Records from a collection

----

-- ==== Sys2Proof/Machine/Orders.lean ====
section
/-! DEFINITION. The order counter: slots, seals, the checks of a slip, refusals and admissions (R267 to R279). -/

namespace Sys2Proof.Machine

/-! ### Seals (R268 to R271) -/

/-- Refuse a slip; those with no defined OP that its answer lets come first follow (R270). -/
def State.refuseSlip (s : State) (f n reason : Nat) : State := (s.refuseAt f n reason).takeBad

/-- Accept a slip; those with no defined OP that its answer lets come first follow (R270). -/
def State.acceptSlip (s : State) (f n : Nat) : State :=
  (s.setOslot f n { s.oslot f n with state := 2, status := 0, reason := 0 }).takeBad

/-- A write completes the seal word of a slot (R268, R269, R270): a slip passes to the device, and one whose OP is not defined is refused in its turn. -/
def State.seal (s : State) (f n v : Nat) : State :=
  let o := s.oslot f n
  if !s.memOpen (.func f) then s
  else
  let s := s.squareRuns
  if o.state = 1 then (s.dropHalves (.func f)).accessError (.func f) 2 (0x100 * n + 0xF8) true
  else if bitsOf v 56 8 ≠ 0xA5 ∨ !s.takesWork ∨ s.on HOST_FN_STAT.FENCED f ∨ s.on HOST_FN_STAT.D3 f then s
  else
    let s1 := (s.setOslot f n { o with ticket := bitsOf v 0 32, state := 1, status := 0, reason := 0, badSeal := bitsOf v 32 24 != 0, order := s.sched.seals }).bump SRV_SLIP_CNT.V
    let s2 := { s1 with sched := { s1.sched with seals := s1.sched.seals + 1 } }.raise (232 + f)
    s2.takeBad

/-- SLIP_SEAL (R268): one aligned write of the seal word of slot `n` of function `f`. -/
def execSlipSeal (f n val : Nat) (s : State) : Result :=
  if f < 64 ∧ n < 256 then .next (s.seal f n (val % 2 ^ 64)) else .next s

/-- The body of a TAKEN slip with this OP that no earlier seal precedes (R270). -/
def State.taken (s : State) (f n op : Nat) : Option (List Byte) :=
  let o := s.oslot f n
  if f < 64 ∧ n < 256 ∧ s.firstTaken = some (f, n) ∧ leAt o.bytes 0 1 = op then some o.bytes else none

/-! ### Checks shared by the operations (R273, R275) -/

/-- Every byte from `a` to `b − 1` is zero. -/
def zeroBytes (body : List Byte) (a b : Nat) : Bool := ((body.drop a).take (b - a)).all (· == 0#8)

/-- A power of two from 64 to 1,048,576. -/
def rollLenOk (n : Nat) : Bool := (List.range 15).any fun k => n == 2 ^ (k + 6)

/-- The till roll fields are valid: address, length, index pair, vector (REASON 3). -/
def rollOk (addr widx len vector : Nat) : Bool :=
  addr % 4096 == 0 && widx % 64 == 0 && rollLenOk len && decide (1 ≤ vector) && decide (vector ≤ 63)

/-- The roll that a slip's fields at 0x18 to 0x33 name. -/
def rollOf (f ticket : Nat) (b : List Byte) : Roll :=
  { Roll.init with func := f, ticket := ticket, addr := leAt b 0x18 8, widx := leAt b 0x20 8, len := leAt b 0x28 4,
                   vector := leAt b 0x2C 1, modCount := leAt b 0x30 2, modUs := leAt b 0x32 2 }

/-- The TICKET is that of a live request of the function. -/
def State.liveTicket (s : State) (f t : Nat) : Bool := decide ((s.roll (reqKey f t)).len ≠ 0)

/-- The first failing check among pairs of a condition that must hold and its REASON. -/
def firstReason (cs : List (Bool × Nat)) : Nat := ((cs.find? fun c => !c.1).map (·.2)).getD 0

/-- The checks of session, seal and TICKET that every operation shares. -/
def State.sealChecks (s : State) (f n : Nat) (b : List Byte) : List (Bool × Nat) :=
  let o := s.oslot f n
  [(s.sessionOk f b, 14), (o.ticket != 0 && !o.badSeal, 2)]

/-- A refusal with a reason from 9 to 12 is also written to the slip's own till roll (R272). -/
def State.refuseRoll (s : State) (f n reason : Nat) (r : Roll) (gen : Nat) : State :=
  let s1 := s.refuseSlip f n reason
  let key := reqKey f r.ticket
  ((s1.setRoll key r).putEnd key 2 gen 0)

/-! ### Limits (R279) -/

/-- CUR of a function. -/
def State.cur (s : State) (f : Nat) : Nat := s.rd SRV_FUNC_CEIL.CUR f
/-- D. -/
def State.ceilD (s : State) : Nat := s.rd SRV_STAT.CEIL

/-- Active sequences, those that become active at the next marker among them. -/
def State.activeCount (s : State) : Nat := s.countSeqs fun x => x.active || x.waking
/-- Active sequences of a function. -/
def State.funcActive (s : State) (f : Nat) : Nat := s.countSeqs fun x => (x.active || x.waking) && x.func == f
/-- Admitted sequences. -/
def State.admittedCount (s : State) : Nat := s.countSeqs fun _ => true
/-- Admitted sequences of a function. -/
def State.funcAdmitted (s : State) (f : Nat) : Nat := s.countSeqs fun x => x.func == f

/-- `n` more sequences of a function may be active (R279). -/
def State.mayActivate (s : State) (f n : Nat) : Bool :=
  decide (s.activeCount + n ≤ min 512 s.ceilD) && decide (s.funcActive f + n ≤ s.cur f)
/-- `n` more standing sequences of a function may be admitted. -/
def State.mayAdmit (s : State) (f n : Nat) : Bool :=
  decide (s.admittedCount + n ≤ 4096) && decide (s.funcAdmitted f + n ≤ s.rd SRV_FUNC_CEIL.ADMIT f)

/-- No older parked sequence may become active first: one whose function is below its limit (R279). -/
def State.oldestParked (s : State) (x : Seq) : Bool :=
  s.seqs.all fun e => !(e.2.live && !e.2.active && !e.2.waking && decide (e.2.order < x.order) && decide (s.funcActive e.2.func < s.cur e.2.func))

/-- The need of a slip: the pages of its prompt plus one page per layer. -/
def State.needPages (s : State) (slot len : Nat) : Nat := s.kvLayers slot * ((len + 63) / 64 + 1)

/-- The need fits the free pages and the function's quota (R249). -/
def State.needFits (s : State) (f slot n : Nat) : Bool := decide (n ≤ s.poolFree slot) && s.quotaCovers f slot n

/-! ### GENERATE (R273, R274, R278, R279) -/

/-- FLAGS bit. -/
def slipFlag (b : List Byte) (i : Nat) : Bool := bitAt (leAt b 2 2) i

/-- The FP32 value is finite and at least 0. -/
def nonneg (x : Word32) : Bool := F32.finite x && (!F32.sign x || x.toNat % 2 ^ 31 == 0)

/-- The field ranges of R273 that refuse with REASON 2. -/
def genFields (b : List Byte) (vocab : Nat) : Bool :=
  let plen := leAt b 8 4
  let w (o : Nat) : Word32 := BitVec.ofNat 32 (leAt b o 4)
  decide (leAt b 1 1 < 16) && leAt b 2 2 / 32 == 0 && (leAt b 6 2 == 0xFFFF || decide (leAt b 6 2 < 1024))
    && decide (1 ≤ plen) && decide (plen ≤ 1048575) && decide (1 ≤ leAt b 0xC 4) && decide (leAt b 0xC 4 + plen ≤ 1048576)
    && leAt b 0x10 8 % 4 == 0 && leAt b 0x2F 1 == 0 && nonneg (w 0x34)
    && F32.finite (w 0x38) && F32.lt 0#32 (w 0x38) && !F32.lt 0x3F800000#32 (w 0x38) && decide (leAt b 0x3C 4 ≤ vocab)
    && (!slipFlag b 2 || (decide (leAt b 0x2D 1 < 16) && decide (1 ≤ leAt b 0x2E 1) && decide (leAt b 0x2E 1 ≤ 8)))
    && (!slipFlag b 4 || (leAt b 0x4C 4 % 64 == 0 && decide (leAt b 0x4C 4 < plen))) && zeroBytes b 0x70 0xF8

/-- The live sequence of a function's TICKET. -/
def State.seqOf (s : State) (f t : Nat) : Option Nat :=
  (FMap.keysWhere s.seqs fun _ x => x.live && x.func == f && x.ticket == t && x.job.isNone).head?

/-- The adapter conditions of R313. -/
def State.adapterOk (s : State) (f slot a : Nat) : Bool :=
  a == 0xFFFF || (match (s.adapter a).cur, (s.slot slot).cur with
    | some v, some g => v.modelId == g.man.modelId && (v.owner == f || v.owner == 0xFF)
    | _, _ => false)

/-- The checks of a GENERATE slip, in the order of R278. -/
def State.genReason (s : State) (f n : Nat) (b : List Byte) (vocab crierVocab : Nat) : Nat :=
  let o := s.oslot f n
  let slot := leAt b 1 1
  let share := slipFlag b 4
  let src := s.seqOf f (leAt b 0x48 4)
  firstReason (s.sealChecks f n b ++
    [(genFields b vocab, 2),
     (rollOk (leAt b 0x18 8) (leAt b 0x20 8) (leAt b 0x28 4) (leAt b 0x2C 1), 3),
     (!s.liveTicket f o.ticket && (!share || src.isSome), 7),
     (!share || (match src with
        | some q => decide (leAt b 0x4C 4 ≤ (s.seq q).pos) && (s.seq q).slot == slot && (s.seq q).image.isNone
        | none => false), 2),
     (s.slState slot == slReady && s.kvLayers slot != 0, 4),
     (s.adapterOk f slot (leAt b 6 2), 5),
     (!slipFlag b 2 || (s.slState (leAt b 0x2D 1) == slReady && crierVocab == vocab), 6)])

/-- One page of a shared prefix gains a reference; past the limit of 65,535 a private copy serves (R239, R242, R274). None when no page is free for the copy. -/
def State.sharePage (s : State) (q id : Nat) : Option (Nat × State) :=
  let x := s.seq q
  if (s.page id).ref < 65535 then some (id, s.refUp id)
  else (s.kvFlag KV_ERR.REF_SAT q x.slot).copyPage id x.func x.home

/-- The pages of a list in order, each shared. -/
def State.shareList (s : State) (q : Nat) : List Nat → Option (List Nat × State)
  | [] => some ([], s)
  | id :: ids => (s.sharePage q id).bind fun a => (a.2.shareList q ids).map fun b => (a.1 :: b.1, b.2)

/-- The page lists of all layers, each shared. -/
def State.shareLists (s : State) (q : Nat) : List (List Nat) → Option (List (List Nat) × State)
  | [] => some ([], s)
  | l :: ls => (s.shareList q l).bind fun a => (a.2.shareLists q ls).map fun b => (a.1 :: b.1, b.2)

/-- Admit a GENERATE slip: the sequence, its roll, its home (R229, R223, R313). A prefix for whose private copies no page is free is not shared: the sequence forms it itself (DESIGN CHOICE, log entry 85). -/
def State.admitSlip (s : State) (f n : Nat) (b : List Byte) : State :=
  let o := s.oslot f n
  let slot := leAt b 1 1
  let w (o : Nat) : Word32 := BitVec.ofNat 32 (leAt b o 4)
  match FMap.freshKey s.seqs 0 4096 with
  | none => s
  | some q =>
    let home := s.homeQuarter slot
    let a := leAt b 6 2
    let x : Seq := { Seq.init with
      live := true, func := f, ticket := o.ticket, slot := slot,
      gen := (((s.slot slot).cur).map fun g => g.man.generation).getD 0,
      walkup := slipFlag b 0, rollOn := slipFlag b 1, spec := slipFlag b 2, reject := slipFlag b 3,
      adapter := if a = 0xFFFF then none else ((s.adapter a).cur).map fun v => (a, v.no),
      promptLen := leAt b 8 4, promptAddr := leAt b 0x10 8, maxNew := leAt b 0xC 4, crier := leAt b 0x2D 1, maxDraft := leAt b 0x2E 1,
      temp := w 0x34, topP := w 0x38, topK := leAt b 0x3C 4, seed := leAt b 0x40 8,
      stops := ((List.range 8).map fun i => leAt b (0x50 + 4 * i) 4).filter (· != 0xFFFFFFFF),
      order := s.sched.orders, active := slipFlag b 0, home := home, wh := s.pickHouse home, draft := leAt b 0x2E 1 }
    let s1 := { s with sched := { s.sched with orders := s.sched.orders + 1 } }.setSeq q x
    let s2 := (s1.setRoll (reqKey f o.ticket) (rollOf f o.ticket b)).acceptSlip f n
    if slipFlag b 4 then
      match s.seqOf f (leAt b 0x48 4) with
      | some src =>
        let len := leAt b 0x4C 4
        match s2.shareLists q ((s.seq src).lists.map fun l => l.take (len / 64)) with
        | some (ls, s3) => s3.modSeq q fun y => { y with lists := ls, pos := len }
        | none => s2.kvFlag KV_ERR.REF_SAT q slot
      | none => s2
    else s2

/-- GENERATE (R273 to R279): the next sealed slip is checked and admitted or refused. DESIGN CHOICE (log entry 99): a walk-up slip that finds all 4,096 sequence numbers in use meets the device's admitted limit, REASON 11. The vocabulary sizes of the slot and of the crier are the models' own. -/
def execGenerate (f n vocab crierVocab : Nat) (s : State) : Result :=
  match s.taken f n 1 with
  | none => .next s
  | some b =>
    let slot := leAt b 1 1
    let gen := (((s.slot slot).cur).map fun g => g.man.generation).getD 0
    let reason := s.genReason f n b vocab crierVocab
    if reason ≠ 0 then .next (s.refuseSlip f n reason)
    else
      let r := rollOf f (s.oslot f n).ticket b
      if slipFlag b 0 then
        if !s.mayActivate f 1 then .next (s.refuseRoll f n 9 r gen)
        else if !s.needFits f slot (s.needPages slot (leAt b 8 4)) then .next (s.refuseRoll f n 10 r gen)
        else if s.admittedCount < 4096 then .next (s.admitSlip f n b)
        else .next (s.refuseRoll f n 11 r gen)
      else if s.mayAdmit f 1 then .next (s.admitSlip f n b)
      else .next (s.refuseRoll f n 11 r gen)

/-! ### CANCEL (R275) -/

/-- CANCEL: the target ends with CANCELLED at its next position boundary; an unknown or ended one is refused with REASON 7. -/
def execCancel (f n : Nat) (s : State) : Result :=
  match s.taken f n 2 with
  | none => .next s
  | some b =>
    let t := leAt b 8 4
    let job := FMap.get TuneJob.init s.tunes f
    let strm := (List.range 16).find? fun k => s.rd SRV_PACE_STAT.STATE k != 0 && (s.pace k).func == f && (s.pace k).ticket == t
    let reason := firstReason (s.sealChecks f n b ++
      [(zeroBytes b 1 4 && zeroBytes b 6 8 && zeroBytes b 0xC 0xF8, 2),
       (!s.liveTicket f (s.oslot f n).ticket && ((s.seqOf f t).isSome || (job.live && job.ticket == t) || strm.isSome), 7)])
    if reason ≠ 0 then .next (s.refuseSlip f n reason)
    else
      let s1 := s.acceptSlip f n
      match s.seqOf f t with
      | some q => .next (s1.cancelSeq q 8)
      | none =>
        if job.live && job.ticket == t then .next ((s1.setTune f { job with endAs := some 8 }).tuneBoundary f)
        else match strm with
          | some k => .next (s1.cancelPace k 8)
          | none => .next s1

----

Work to be completed:
The required answer is the run of lines above, starting at the line with "roll (R272). -/" and ending at the line with "Active sequences of a function. -/", reproduced exactly with both ends.

Answer to this task:
/-- A refusal with a reason from 9 to 12 is also written to the slip's own till roll (R272). -/
def State.refuseRoll (s : State) (f n reason : Nat) (r : Roll) (gen : Nat) : State :=
  let s1 := s.refuseSlip f n reason
  let key := reqKey f r.ticket
  ((s1.setRoll key r).putEnd key 2 gen 0)

/-! ### Limits (R279) -/

/-- CUR of a function. -/
def State.cur (s : State) (f : Nat) : Nat := s.rd SRV_FUNC_CEIL.CUR f
/-- D. -/
def State.ceilD (s : State) : Nat := s.rd SRV_STAT.CEIL

/-- Active sequences, those that become active at the next marker among them. -/
def State.activeCount (s : State) : Nat := s.countSeqs fun x => x.active || x.waking
/-- Active sequences of a function. -/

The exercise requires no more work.